In a minimal sketch using WiFiMulti and FreeRTOS I can also not determine a difference between delay() and delayMicroseconds(). Each connection is done without retries. My MVCE

#include <Arduino.h>
#include <FreeRTOS.h>
#include <task.h>
#include <semphr.h>
#include <WiFi.h>
#include <WiFiMulti.h>

#define WIFI_SSID "Vodafone-1E90"
#define WIFI_PASS "XXXXXXXXXXXXXX"

WiFiMulti multi;
int _beginLoopCount;
bool skip = false;

void setup() {
    while(!Serial);
    multi.addAP(WIFI_SSID, WIFI_PASS);
    delay(1000);    
    Serial.println("Connecting to " + String(WIFI_SSID));
    Serial.flush();
}

void loop() {
    if(skip) return;
    Serial.println("Running on core " + String(get_core_num()) + " task ID " + String(uxTaskGetTaskNumber(xTaskGetCurrentTaskHandle())));
    unsigned long startConnect = millis();
    if (multi.run() != WL_CONNECTED) {
      if (_beginLoopCount < 5) {
        Serial.println("\nFailed to connect to Wi-Fi.
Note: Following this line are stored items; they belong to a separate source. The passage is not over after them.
/-! ### Packets at their tiles, transport -/

/-- A CTL notice that reached tile 63. -/
def noticed (kind : Nat) : State :=
  let k := aPacket 0 5 0
  linked.modTile 63 fun x => { x with inQ := [{ k with hdr := { k.hdr with vn := 2 }, body := beBytes 2 kind ++ zeros 6 }] }
/-- What the hypotheses of `Obligations.WaitingWorkGoesOn` ask (NoticesScoresAndSalts). -/
theorem witness_NoticesScoresAndSalts :
    (∃ r, (noticed 1).takeCtl 63 = some r ∧ beNat (r.1.body.take 2) = 1) ∧ (∃ r, (noticed 2).takeCtl 63 = some r ∧ beNat (r.1.body.take 2) ≠ 1)
    ∧ (let s : State := { linked with clk := { linked.clk with now := 100 * usTicks }, sec := { linked.sec with rngOk := true } }
       s.route.decayAt + s.route.decayUs * usTicks ≤ s.clk.now ∧ s.works = true ∧ s.sec.rngOk = true ∧ s.sec.saltAt + 100 * usTicks ≤ s.clk.now)
    ∧ (∀ i, ((linked.tile i).cong.map (·.1)).Nodup)
    ∧ ({ linked with sec := { linked.sec with rngOk := false } } : State).sec.rngOk = false := by
  refine ⟨⟨_, rfl, by decide +kernel⟩, ⟨_, rfl, by decide +kernel⟩, by decide +kernel, fun i => ?_, rfl⟩
  have : linked.tile i = Tile.reset := rfl
  simp [this, Tile.reset]
/-- Tile 5 holds one packet for QP `qpn`. -/
def arrived (op qpn : Nat) (s : State) : State := s.modTile 5 fun x => { x with expQ := [aPacket op qpn 0] }
def unpinned : State := linked.setQp 5 { aQp with pin := false }
def crowded : State := unpinned.modTile 5 fun x => { x with missQ := List.replicate 32 (aPacket 0 5 0) }
/-- What the hypotheses of `Obligations.PacketRowsAndAnswers` ask (PacketRows). -/
theorem witness_PacketRows :
    ((arrived 13 5 linked).works = true ∧ (arrived 13 5 linked).faults.stopped = false)
    ∧ ((arrived 13 5 linked).nextPacket 5 = some (aPacket 13 5 0, (arrived 13 5 linked).modTile 5 fun x => { x with expQ := [] }))
    ∧ (aPacket 13 5 0).trans.opcode.toNat = 13 ∧ (aPacket 0 5 0).trans.opcode.toNat = 0
    ∧ (arrived 0 69 linked).nextPacket 5 = some (aPacket 0 69 0, (arrived 0 69 linked).modTile 5 fun x => { x with expQ := [] })
    ∧ (arrived 0 5 unpinned).nextPacket 5 = some (aPacket 0 5 0, (arrived 0 5 unpinned).modTile 5 fun x => { x with expQ := [] })
    ∧ (arrived 0 5 crowded).nextPacket 5 = some (aPacket 0 5 0, (arrived 0 5 crowded).modTile 5 fun x => { x with expQ := [] })
    ∧ (∀ op ∈ [0, 1, 2, 3, 8, 9, 12, 13], ((arrived op 5 crowded).modTile 5 fun x => { x with expQ := [] }).takePacket 5 (aPacket op 5 0) = none)
    ∧ (arrived 0 5 linked).nextPacket 5 = some (aPacket 0 5 0, (arrived 0 5 linked).modTile 5 fun x => { x with expQ := [] })
    ∧ (arrived 1 5 linked).nextPacket 5 = some (aPacket 1 5 0, (arrived 1 5 linked).modTile 5 fun x => { x with expQ := [] })
    ∧ (arrived 2 5 linked).nextPacket 5 = some (aPacket 2 5 0, (arrived 2 5 linked).modTile 5 fun x => { x with expQ := [] })
    ∧ (arrived 3 5 linked).nextPacket 5 = some (aPacket 3 5 0, (arrived 3 5 linked).modTile 5 fun x => { x with expQ := [] })
    ∧ (arrived 8 5 linked).nextPacket 5 = some (aPacket 8 5 0, (arrived 8 5 linked).modTile 5 fun x => { x with expQ := [] })
    ∧ (arrived 9 5 linked).nextPacket 5 = some (aPacket 9 5 0, (arrived 9 5 linked).modTile 5 fun x => { x with expQ := [] })
    ∧ (arrived 12 5 linked).nextPacket 5 = some (aPacket 12 5 0, (arrived 12 5 linked).modTile 5 fun x => { x with expQ := [] })
    ∧ linked.wake.qp? 69 = none ∧ (linked.wake.qp? 5 = some aQp ∧ aQp.pin = true)
    ∧ (unpinned.wake.qp? 5 = some { aQp with pin := false } ∧ (unpinned.wake.tile 5).cached.contains 5 = false ∧ (unpinned.wake.tile 5).missQ.length < 32)
    ∧ 32 ≤ (crowded.wake.tile 5).missQ.length := by
  refine ⟨by decide +kernel, rfl, by decide +kernel, by decide +kernel, rfl, rfl, rfl, by decide +kernel, rfl, rfl, rfl, rfl, rfl, rfl, rfl, ?_⟩
  decide +kernel
/-- What the hypotheses of `Obligations.RequestsAtTheTarget` ask (SequenceClasses). -/
theorem witness_SequenceClasses : 1 ≤ 1 ∧ 2 ^ 14 ≤ 2 ^ 14 ∧ seqClass 0xFFFFFF 0 2 = .inWindow ∧ seqClass 0 0xFFFFFF 1 = .recent := by decide
/-- A request at QP 5. -/
def aReq (op psn retry : Nat) (ext payload : List Byte) : Req :=
  let k := aPacket op 5 psn
  { k := k, th := { k.trans with retry := BitVec.ofNat 3 retry }, qpn := 5, slot := 0, psn := psn, ext := ext, payload := payload }
/-- KEY of region 3 with an offset. -/
def aimed (off : Nat) : List Byte := beBytes 4 (3 * 256) ++ zeros 4 ++ beBytes 8 off
def slotAt (placed : Bool) : ReqSlot :=
  { placed := placed, end_ := true, retry := 1, busy := false, again := false, notify := false, ledger := 0, opcode := 0, ssn := 0, bytes := 0, payload := [],
    hdr := (aPacket 0 5 0).hdr, th := (aPacket 0 5 0).trans, ext := [] }
def qpWith (f : Chan → Chan) : Qp := { aQp with chans := [f aChan] }
/-- What the hypotheses of `Obligations.RequestsAtTheTarget` ask. -/
theorem witness_RequestsAtTheTarget :
    seqClass (aQp.chan 0).rcvBase (aReq 0 1000 0 [] []).psn (2 ^ aQp.winLog2) = .stale
    ∧ (let q := qpWith fun c => { c with rcvBase := 5 }
       seqClass (q.chan 0).rcvBase 4 (2 ^ q.winLog2) = .recent ∧ Tbl.get? (q.chan 0).slots 4 = none)
    ∧ (let q := qpWith fun c => { c with slots := [(3, slotAt true)] }
       seqClass (q.chan 0).rcvBase 3 (2 ^ q.winLog2) ≠ .stale ∧ Tbl.get? (q.chan 0).slots 3 = some (slotAt true) ∧ (q.chan 0).tc ≠ 0
         ∧ (aReq 0 3 0 [] []).th.opcode.toNat ≤ 1 ∧ (aReq 3 3 0 [] []).th.opcode.toNat = 3)
    ∧ (let q := qpWith fun c => { c with slots := [(3, slotAt true)], tc := 0 }
       (q.chan 0).tc = 0 ∧ (aReq 0 3 1 [] []).th.retry.toNat = (slotAt true).retry
         ∧ (let x := { slotAt true with hdr := { (slotAt true).hdr with copy := 1 } }
            let q := qpWith fun c => { c with slots := [(3, x)], tc := 0 }
            Tbl.get? (q.chan 0).slots 3 = some x ∧ (q.chan 0).tc = 0 ∧ (aReq 0 3 1 [] []).th.retry.toNat = x.retry
              ∧ x.hdr.copy ≠ (aReq 0 3 1 [] []).k.hdr.copy))
    ∧ (let q := qpWith fun c => { c with ordered := true }
       seqClass (q.chan 0).rcvBase 1 (2 ^ q.winLog2) = .inWindow ∧ Tbl.get? (q.chan 0).slots 1 = none ∧ (q.chan 0).rcvBase = 0 ∧ (q.chan 0).nakBase = none)
    ∧ (let r := aReq 0 255 0 (aimed 0) [1]
       seqClass (aQp.chan 0).rcvBase r.psn (2 ^ aQp.winLog2) = .inWindow ∧ Tbl.get? (aQp.chan 0).slots r.psn = none ∧ (aQp.chan 0).ordered = false
         ∧ aQp.prot = false ∧ r.th.prot = 0 ∧ r.th.opcode.toNat = 0 ∧ linked.accessOf aQp r = .ok aRegion ∧ aRegion.kind = .hbm
         ∧ jobbed.accessOf aQp { r with ext := aimed 2097152 } = .error cBounds) := by decide +kernel
/-- What the hypotheses of `Obligations.RequestsAtTheTarget` ask (AccessChecks). -/
theorem witness_AccessChecks :
    let r := aReq 0 0 0 (aimed 2097151) [1]
    linked.keyRegion 0 = none ∧ (linked.keyRegion (r.w 0 / 2 ^ 32) = some aRegion ∧ aRegion.job = aQp.job)
    ∧ aRegion.job ≠ ({ aQp with job := 2 } : Qp).job ∧ aRegion.size < 2097151 + 2 ∧ 2097151 + 1 ≤ aRegion.size
    ∧ (let g := { aRegion with perm := 0 }
       (linked.setRegion 3 g).keyRegion (r.w 0 / 2 ^ 32) = some g ∧ ∀ b, b < 5 → bit g.perm b = false)
    ∧ (bit aRegion.perm pRemoteAtomic = true ∧ aRegion.prot = aQp.prot ∧ (aReq 3 0 0 (aimed 7) []).th.notify = 0
       ∧ (aReq 3 0 0 (aimed 7) []).th.opcode.toNat = 3 ∧ (aReq 3 0 0 (aimed 7) []).w 1 % 2 ^ 48 % 8 ≠ 0)
    ∧ linked.accessOf aQp r = .ok aRegion := by decide +kernel
def aTrack : Track :=
  { psn := 0, msg := 0, th := (aPacket 0 5 0).trans, ext := [], payload := [], dst := 0, pset := 0, policy := 0, retry := 0, firstSent := 0,
    lastSent := 0, acked := false, ctxRetry := false, backoffAt := some 9 }
def tracked (f : Chan → Chan) : State := linked.setQp 5 (qpWith fun c => f { c with sndNext := 1, tracks := [aTrack] })
/-- What the hypotheses of `Obligations.PacketRowsAndAnswers` ask (AcksAndNaks). -/
theorem witness_AcksAndNaks :
    let a (reason : Nat) : Ans := { k := aPacket 13 5 0, th := (aPacket 13 5 0).trans, qpn := 5, slot := 0, ext := words [at_ reason 32], payload := [] }
    linked.qp? (a 1).qpn = some aQp ∧ (a 1).slot < aQp.chans.length
    ∧ (∀ n ∈ [nSeq, nCtxRetry, nResource, nAccess, nHostGone], bits ((a n).w 0) 39 32 = n)
    ∧ (bits ((a nCtxRetry).w 0) 39 32 = nCtxRetry ∧ bits ((a nResource).w 0) 39 32 = nResource ∧ bits ((a nAccess).w 0) 39 32 = nAccess
       ∧ bits ((a nHostGone).w 0) 39 32 = nHostGone)
    ∧ (let s := tracked fun c => { c with ordered := true }
       let v := (s.count 0x0505 5 qAny 1).modChan 5 0 fun c => { c with asnRx := max c.asnRx (nearest 24 c.asnRx 0) }
       nearest 24 (v.chan 5 0).sndCum (bits ((a 1).w 0) 63 40) = (v.chan 5 0).sndCum ∧ (v.chan 5 0).ordered = true)
    ∧ (let v := (linked.count 0x0505 5 qAny 1).modChan 5 0 fun c => { c with asnRx := max c.asnRx (nearest 24 c.asnRx 0) }
       (v.chan 5 0).ordered = false) := by decide +kernel
/-- What the hypotheses of `Obligations.TransportTimers` ask (ChannelTimers). -/
theorem witness_ChannelTimers :
    (let q := qpWith fun c => { c with ackFrom := some 0 }
     let s := linked.setQp 5 q
     s.qp? 5 = some q ∧ (q.chan 0).ackFrom = some 0 ∧ q.st = .rts ∧ s.works = true)
    ∧ (let s := tracked id
       s.tracker 5 0 0 = some aTrack ∧ s.mayInject = true ∧ aTrack.backoffAt = some 9)
    ∧ (let s := (tracked id).modTile 5 fun x => { x with lost := [aPacket 0 5 0] }
       let lost := (s.modTile 5 fun x => { x with lost := [] }).tpCount 5 9
       (s.tile 5).lost = aPacket 0 5 0 :: [] ∧ (aPacket 0 5 0).trans.srcQpn.toNat = 5 ∧ aQp.slotOf (aPacket 0 5 0).tc = some 0
         ∧ lost.tracker 5 0 (aPacket 0 5 0).trans.psn.toNat = some aTrack ∧ (aPacket 0 5 0).tc ≠ 0 ∧ (aPacket 0 5 0).trans.gen.toNat = aQp.gen
         ∧ aTrack.acked = false ∧ lost.mayInject = true ∧ (lost.qp? 5).isSome = true)
    ∧ (let p : Packet := { aPacket 0 5 0 with hdr := { (aPacket 0 5 0).hdr with tc := 0 } }
       let q := qpWith fun c => { c with tc := 0, sndNext := 1, tracks := [aTrack] }
       let s := (linked.setQp 5 q).modTile 5 fun x => { x with lost := [p] }
       let lost := (s.modTile 5 fun x => { x with lost := [] }).tpCount 5 9
       p.tc = 0 ∧ q.slotOf p.tc = some 0 ∧ lost.qp? 5 = some q ∧ (lost.tracker 5 0 p.trans.psn.toNat).isSome = true) := by decide +kernel
/-- What the hypotheses of `Obligations.TransportTimers` ask (QuarantineAndHolds). -/
theorem witness_QuarantineAndHolds :
    ((linked.setQp 5 { aQp with st := .quarantine, freeing := true }).qp? 5 = some { aQp with st := .quarantine, freeing := true })
    ∧ ((linked.setQp 5 { aQp with st := .quarantine, freeing := false }).qp? 5 = some { aQp with st := .quarantine, freeing := false })
    ∧ (linked.qp? 5 = some aQp ∧ aQp.st ≠ .quarantine)
    ∧ (let s := linked.setRegion 3 { aRegion with hold := some 0 }
       s.region? 3 = some { aRegion with hold := some 0 }) := by decide +kernel
def anInst (started : Bool) : Inst :=
  { num := 0, started := started, ctx := 5, serial := 0, kind := ckBarrier, op := 0, type := 0, exact := false, sat := false, count := 0, slkey := 0,
    sloff := 0, dlkey := 0, dloff := 0, segs := [], arrived := [], arrivalSent := false, release := some 9, late := false, nextOwn := 0, reading := false,
    downs := 0, placing := 0, placed := 0, placedBy := [], lastAt := 0, early := [] }
/-- What the hypotheses of `Obligations.WaitingWorkGoesOn` ask. -/
theorem witness_WaitingWorkGoesOn :
    linked.works = true ∧ linked.pwr.st ≠ .a2
    ∧ (let s := linked.modTile 5 fun x => { x with missQ := [aPacket 0 5 0] }
       s.works = true ∧ (s.tile 5).missQ = aPacket 0 5 0 :: [])
    ∧ (linked.qp? 5 = some aQp ∧ aQp.spilled = false ∧ aQp.fetchingCtx = false)
    ∧ (let x : Node := { aNode with insts := [anInst true], timeoutMs := 1 }
       let s := linked.setNode 0 x
       s.works = true ∧ s.node? 0 = some x ∧ x.insts.find? (fun i => i.started && i.kind == ckBarrier && i.release.isSome) = some (anInst true)
         ∧ (anInst true).release = some 9 ∧ x.insts = [anInst true] ∧ (anInst true).started = true ∧ x.timeoutMs ≠ 0) := by decide +kernel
Trying again...");
        _beginLoopCount++;
        delay(1000);
      } else {
        Serial.println("\nFailed to connect to Wi-Fi. Quiting");
        _beginLoopCount = 0;
      }
    } else {
      _beginLoopCount = 0;
      Serial.print("\nWiFi connected, SSID: ");
      Serial.print(WiFi.SSID());
      Serial.print(", IP address: ");
      Serial.println(WiFi.localIP());
      Serial.printf("Connected in %d ms\n", millis() - startConnect);
      skip = true;
    }
}

@earlephilhower
Copy link
Owner

earlephilhower commented Dec 4, 2023

I also tried the full app example (commenting out and hacking in the config like you did @maxgerhardt and making all debug go to USB). I did not use the edited WiFiMulti.cpp/.h in the lib directory, only the core version.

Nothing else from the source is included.